### What the task asks
All that should be output is the block of lines below from the line with "((List.range 4).map fun" to the line with "all.foldl (fun r", both included, exactly as written.

Collected data:
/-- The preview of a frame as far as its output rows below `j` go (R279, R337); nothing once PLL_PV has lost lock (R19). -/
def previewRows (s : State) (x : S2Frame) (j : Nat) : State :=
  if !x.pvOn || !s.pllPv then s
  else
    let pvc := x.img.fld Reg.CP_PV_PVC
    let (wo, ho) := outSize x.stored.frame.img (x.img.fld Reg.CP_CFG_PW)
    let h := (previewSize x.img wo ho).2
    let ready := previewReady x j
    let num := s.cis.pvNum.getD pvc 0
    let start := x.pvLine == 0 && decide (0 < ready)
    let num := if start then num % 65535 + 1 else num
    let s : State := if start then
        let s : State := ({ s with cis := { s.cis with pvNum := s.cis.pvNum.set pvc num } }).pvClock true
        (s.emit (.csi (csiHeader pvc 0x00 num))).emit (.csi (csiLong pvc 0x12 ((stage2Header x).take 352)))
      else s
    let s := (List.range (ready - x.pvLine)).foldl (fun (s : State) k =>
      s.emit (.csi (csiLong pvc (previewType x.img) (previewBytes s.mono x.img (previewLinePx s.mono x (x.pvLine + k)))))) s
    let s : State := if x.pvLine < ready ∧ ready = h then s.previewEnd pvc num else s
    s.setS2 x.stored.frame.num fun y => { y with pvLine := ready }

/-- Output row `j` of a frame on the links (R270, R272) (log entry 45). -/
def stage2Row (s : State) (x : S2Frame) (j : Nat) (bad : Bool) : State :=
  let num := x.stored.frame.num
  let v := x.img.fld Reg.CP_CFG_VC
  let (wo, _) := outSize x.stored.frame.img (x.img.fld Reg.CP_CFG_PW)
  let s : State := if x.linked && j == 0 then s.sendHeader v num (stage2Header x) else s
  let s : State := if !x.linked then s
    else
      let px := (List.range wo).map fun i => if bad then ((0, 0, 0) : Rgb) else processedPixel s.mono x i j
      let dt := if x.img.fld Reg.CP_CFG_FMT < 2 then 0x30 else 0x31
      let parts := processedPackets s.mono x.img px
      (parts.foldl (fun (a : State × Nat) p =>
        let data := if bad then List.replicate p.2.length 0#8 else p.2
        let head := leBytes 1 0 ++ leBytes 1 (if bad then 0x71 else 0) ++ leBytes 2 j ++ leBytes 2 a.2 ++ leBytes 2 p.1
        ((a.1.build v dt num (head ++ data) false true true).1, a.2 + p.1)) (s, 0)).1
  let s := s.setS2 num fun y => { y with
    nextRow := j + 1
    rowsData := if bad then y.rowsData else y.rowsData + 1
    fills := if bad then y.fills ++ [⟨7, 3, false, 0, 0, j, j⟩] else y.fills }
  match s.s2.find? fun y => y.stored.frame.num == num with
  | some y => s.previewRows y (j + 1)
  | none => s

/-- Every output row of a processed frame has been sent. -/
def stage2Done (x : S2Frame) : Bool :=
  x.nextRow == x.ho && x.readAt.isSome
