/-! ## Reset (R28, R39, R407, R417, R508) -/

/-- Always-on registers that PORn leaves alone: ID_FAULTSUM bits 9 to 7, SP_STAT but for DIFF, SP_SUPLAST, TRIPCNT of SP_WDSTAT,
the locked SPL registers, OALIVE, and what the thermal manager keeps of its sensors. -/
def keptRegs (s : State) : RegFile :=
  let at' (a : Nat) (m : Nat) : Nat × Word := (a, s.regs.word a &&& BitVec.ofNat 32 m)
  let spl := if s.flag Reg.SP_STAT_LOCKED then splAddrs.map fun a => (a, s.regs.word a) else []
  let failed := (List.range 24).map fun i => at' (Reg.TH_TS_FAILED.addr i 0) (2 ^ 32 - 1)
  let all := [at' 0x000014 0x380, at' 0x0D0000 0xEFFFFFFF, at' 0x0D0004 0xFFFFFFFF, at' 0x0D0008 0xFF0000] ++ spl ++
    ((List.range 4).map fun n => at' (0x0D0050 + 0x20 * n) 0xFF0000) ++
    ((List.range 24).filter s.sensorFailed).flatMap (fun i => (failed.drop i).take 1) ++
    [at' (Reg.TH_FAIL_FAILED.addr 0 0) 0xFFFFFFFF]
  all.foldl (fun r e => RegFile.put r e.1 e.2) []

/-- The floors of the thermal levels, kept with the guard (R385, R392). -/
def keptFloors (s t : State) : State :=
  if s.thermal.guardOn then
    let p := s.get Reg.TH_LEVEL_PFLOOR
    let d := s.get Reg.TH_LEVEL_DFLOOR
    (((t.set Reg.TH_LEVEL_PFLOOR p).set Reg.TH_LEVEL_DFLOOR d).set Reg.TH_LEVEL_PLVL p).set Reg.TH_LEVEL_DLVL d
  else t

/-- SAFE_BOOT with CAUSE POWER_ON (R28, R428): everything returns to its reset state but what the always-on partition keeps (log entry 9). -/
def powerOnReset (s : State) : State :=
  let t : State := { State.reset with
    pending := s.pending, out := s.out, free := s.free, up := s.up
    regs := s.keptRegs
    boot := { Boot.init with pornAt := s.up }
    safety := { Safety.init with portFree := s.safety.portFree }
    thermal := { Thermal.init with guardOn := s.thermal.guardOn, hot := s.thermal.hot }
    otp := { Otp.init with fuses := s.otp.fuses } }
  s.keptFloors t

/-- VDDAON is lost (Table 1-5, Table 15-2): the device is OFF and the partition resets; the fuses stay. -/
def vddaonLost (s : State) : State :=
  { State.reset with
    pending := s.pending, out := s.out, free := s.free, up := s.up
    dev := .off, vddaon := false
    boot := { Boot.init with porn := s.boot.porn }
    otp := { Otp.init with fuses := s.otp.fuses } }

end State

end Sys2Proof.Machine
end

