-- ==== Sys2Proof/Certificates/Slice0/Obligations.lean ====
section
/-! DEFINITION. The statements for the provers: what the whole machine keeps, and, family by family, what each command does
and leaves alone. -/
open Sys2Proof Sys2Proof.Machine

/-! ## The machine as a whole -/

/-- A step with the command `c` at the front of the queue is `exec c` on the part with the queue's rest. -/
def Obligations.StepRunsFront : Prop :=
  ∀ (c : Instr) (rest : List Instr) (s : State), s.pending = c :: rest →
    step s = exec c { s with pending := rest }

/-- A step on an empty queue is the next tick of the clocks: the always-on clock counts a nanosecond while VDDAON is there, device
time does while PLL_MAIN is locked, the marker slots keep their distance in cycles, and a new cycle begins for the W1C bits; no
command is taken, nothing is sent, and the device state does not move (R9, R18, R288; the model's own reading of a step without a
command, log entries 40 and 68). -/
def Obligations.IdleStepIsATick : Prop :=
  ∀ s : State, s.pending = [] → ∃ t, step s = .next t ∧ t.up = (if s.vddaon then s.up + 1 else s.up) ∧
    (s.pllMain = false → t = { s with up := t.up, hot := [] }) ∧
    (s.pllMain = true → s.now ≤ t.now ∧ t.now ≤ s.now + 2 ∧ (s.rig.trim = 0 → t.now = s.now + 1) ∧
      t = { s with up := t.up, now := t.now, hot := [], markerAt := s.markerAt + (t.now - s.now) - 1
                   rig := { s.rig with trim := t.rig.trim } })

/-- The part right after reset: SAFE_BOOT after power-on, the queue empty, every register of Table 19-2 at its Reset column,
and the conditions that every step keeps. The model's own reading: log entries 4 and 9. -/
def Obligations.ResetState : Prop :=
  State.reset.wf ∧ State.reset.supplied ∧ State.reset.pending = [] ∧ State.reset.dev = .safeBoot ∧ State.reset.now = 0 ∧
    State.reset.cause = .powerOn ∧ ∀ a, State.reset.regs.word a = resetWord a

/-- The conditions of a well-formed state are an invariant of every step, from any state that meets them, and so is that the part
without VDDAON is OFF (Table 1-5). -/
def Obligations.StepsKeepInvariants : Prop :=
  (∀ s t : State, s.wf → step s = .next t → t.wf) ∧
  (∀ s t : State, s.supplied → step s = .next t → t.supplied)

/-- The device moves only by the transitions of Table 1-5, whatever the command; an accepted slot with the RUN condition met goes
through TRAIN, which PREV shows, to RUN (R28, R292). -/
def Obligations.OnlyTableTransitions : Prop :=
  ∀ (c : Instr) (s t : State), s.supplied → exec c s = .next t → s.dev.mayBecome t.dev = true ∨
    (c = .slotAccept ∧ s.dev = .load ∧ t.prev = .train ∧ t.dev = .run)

### Solution
    ((List.range 4).map fun n => at' (0x0D0050 + 0x20 * n) 0xFF0000) ++
    ((List.range 24).filter s.sensorFailed).flatMap (fun i => (failed.drop i).take 1) ++
    [at' (Reg.TH_FAIL_FAILED.addr 0 0) 0xFFFFFFFF]
  all.foldl (fun r e => RegFile.put r e.1 e.2) []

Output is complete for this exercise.